Your objective: Your task is to reproduce, exactly and only, the lines running from the line containing "bv 11 c, gn" to the end of the data below, both included.

Collected data
---+---

-- ==== Sys2Proof/Decode.lean ====
section
/-! DEFINITION. The words of core instructions (`06_instruction_encoding`): the fields of
each format from the most significant down, the decoder over the two words at a program
counter, the encoder, and the decoder of table words, which is empty because the table of
commands gives no row any bits. -/

namespace Sys2Proof

/-- The command that a word spells by the table's bits: no row has any. -/
def decodeTableWord (_nbits _w : Nat) : Option Instr := none

/-- Fields of the given widths, most significant first, of the low bits of a word. -/
def unpack : List Nat → Nat → List Nat
  | [], _ => []
  | w :: ws, n => n / 2 ^ ws.sum % 2 ^ w :: unpack ws n

/-- The word whose fields of the given widths, most significant first, are the values. -/
def pack : List Nat → List Nat → Nat
  | w :: ws, f :: fs => f % 2 ^ w * 2 ^ ws.sum + pack ws fs
  | _, _ => 0

/-- A field as a bit vector. -/
abbrev bv (w n : Nat) : BitVec w := BitVec.ofNat w n
/-- A 1-bit field. -/
abbrev bb (n : Nat) : Bool := n == 1

/-! ### Formats (R136, R142, R146, R148–R153), bits [53:0] unless a word 2 is named -/

/-- SALU. -/
def fSalu : List Nat := [6, 5, 5, 5, 33]
/-- SALUI. -/
def fSalui : List Nat := [6, 5, 5, 6, 32]
/-- MOVI and BR. -/
def fMovi : List Nat := [6, 5, 11, 32]
/-- CMP. -/
def fCmp : List Nat := [6, 3, 2, 5, 5, 33]
/-- CMPI. -/
def fCmpi : List Nat := [6, 3, 2, 5, 6, 32]
/-- PLOG. -/
def fPlog : List Nat := [6, 3, 3, 3, 39]
/-- MEM. -/
def fMem : List Nat := [2, 1, 1, 2, 5, 5, 6, 32]
/-- BRR. -/
def fBrr : List Nat := [6, 5, 5, 5, 33]
/-- VOP. -/
def fVop : List Nat := [11, 11, 11, 8, 1, 1, 1, 5, 3, 1, 1]
/-- VUN. -/
def fVun : List Nat := [11, 11, 11, 8, 1, 2, 5, 3, 1, 1]
/-- V3. -/
def fV3 : List Nat := [11, 11, 11, 11, 5, 1, 1, 1, 1, 1]
/-- VCVT. -/
def fVcvt : List Nat := [11, 11, 8, 4, 4, 2, 5, 9]
/-- VCVT.MX. -/
def fVmx : List Nat := [11, 11, 11, 8, 3, 1, 2, 2, 5]
/-- VBX. -/
def fVbx : List Nat := [2, 11, 11, 11, 8, 5, 6]
/-- VRNG. -/
def fVrng : List Nat := [3, 11, 8, 5, 5, 22]
/-- RSUM. -/
def fRsum : List Nat := [11, 8, 11, 11, 1, 1, 3, 3, 5]
/-- RSEL. -/
def fRsel : List Nat := [11, 8, 11, 11, 1, 1, 3, 2, 5, 1]
/-- RTOPK. -/
def fRtopk : List Nat := [11, 8, 11, 11, 1, 1, 6, 5]
/-- LOADW. -/
def fLoadw : List Nat := [4, 1, 2, 5, 5, 37]
/-- Word 1 of STREAM. -/
def fStream : List Nat := [4, 1, 2, 5, 5, 4, 2, 8, 20, 3]
/-- Word 2 of STREAM and ACCOUT, 64 bits. -/
def fOut : List Nat := [4, 2, 2, 2, 5, 5, 2, 2, 5, 35]
/-- Word 1 of ACCOUT. -/
def fAccout : List Nat := [8, 8, 38]
/-- CSADV. -/
def fCsadv : List Nat := [1, 5, 5, 16, 27]
/-- Word 1 of DMA.DESC. -/
def fDma1 : List Nat := [2, 1, 5, 46]
/-- Word 2 of DMA.DESC, 64 bits. -/
def fDma2 : List Nat := [1, 16, 5, 42]
/-- DMA.COPY. -/
def fCopy : List Nat := [5, 5, 5, 1, 1, 37]
/-- RING. -/
def fRing : List Nat := [1, 8, 45]
/-- WIN. -/
def fWin : List Nat := [1, 5, 48]
/-- TASK.BEGIN. -/
def fTask : List Nat := [5, 49]
/-- FENCE. -/
def fFence : List Nat := [2, 16, 1, 5, 5, 5, 3, 17]
/-- FENCE.SIGNAL.I. -/
def fFenceI : List Nat := [16, 38]
/-- SYS. -/
def fSys : List Nat := [6, 5, 5, 38]

/-! ### Decoding: `h` makes the common fields from whether an illegal bit is set; a SUB code
that names no operation decodes to the format's first operation with that mark, since both
lose the context with cause code 0x02 (R157). -/

/-- SALU (R137). -/
def dSalu (h : Bool → Issue) (x : Nat) : Option Instr :=
  match unpack fSalu x with
  | [sub, rd, ra, rb, r] =>
      some (([.add, .sub, .and, .or, .xor, .andn, .shl, .shr, .sra, .min, .minu, .max, .maxu, .mul, .mulh, .mulhu, .div, .divu] :
        List (Issue → BitVec 5 → BitVec 5 → BitVec 5 → Instr)).getD sub .add
        (h (r != 0 || 17 < sub)) (bv 5 rd) (bv 5 ra) (bv 5 rb))
  | _ => none

/-- SALUI (R137). -/
def dSalui (h : Bool → Issue) (x : Nat) : Option Instr :=
  match unpack fSalui x with
  | [sub, rd, ra, r, imm] =>
      some (.salui (h (r != 0)) (bv 6 sub) (bv 5 rd) (bv 5 ra) (bv 32 imm))
  | _ => none

/-- MOVI (R138). -/
def dMovi (h : Bool → Issue) (x : Nat) : Option Instr :=
  match unpack fMovi x with
  | [sub, rd, r, imm] =>
      some ((if sub = 1 then Instr.movhi else .movi) (h (r != 0 || 1 < sub)) (bv 5 rd) (bv 32 imm))
  | _ => none

/-- CMP (R138). -/
def dCmp (h : Bool → Issue) (x : Nat) : Option Instr :=
  match unpack fCmp x with
  | [c, pd, r, ra, rb, r2] =>
      some (.cmp (h (r != 0 || r2 != 0)) (bv 6 c) (bv 3 pd) (bv 5 ra) (bv 5 rb))
  | _ => none

/-- CMPI (R138). -/
def dCmpi (h : Bool → Issue) (x : Nat) : Option Instr :=
  match unpack fCmpi x with
  | [c, pd, r, ra, r2, imm] =>
      some (.cmpi (h (r != 0 || r2 != 0)) (bv 6 c) (bv 3 pd) (bv 5 ra) (bv 32 imm))
  | _ => none

/-- PLOG (R138). -/
def dPlog (h : Bool → Issue) (x : Nat) : Option Instr :=
  match unpack fPlog x with
  | [sub, pd, pa, pb, r] =>
      some (([.pand, .por, .pxor, .pandn, .pmov, .pnot] :
        List (Issue → BitVec 3 → BitVec 3 → BitVec 3 → Instr)).getD sub .pand
        (h (r != 0 || 5 < sub)) (bv 3 pd) (bv 3 pa) (bv 3 pb))
  | _ => none

/-- LD (R139). -/
def dLd (h : Bool → Issue) (x : Nat) : Option Instr :=
  match unpack fMem x with
  | [r, loc, sx, size, rd, ra, r2, imm] =>
      some (.ld (h (r != 0 || r2 != 0)) (bb loc) (bb sx) (bv 2 size) (bv 5 rd) (bv 5 ra) (bv 32 imm))
  | _ => none

/-- ST (R139). -/
def dSt (h : Bool → Issue) (x : Nat) : Option Instr :=
  match unpack fMem x with
  | [r, loc, sx, size, rs, ra, r2, imm] =>
      some (.st (h (r != 0 || r2 != 0)) (bb loc) (bb sx) (bv 2 size) (bv 5 rs) (bv 5 ra) (bv 32 imm))
  | _ => none

/-- BR (R140). -/
def dBr (h : Bool → Issue) (x : Nat) : Option Instr :=
  match unpack fMovi x with
  | [sub, rd, r, imm] =>
      some ((if sub = 1 then Instr.brl else .br) (h (r != 0 || 1 < sub)) (bv 5 rd) (bv 32 imm))
  | _ => none

/-- BRR (R140). -/
def dBrr (h : Bool → Issue) (x : Nat) : Option Instr :=
  match unpack fBrr x with
  | [sub, rd, ra, r, r2] =>
      some ((if sub = 1 then Instr.brrl else .brr) (h (r != 0 || r2 != 0 || 1 < sub)) (bv 5 rd) (bv 5 ra))
  | _ => none

/-- VOP (R143). -/
def dVop (h : Bool → Issue) (x : Nat) : Option Instr :=
  match unpack fVop x with
  | [d, a, b, n, ia, ib, br, sub, ty, x1, sat] =>
      some ((if sub = 2 then (if 3 ≤ ty ∧ ty ≤ 5 then .vmul else .vmulLo) else
        ([.vadd, .vsub, .vadd, .vmulHi, .vmin, .vmax, .vshl, .vshr, .vshra, .vand, .vor, .vxor, .vandn, .vcmpEq, .vcmpNe, .vcmpLt, .vcmpLe, .vany, .vall] :
          List (Issue → VOp → Instr)).getD sub .vadd) (h (18 < sub))
        { d := bv 11 d, a := bv 11 a, b := bv 11 b, n1 := bv 8 n, incA := bb ia, incB := bb ib,
          breg := bb br, ty := bv 3 ty, x := bb x1, sat := bb sat })
  | _ => none

/-- VUN (R143). -/
def dVun (h : Bool → Issue) (x : Nat) : Option Instr :=
  match unpack fVun x with
  | [d, a, r, n, ia, r2, sub, ty, r3, sat] =>
      some (([.vabs, .vneg, .vnot, .vmov, .vexp2, .vlog2, .vrcp, .vrsq, .vtanh] : List (Issue → VUn → Instr)).getD sub .vabs
        (h (r != 0 || r2 != 0 || r3 != 0 || 8 < sub))
        { d := bv 11 d, a := bv 11 a, n1 := bv 8 n, incA := bb ia, ty := bv 3 ty, sat := bb sat })
  | _ => none

/-- The fields of V3 (R144). -/
def v3Of (x : Nat) : Option V3 :=
  match unpack fV3 x with
  | [d, a, b, c, gn, ia, ib, ic, rnd, br] =>
      some { d := bv 11 d, a := bv 11 a, b := bv 11 b, c := bv 11 c, gn := bv 5 gn,
             incA := bb ia, incB := bb ib, incC := bb ic, rnd := bb rnd, breg := bb br }
  | _ => none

---+---

Completed exercise:
      some { d := bv 11 d, a := bv 11 a, b := bv 11 b, c := bv 11 c, gn := bv 5 gn,
             incA := bb ia, incB := bb ib, incC := bb ic, rnd := bb rnd, breg := bb br }
  | _ => none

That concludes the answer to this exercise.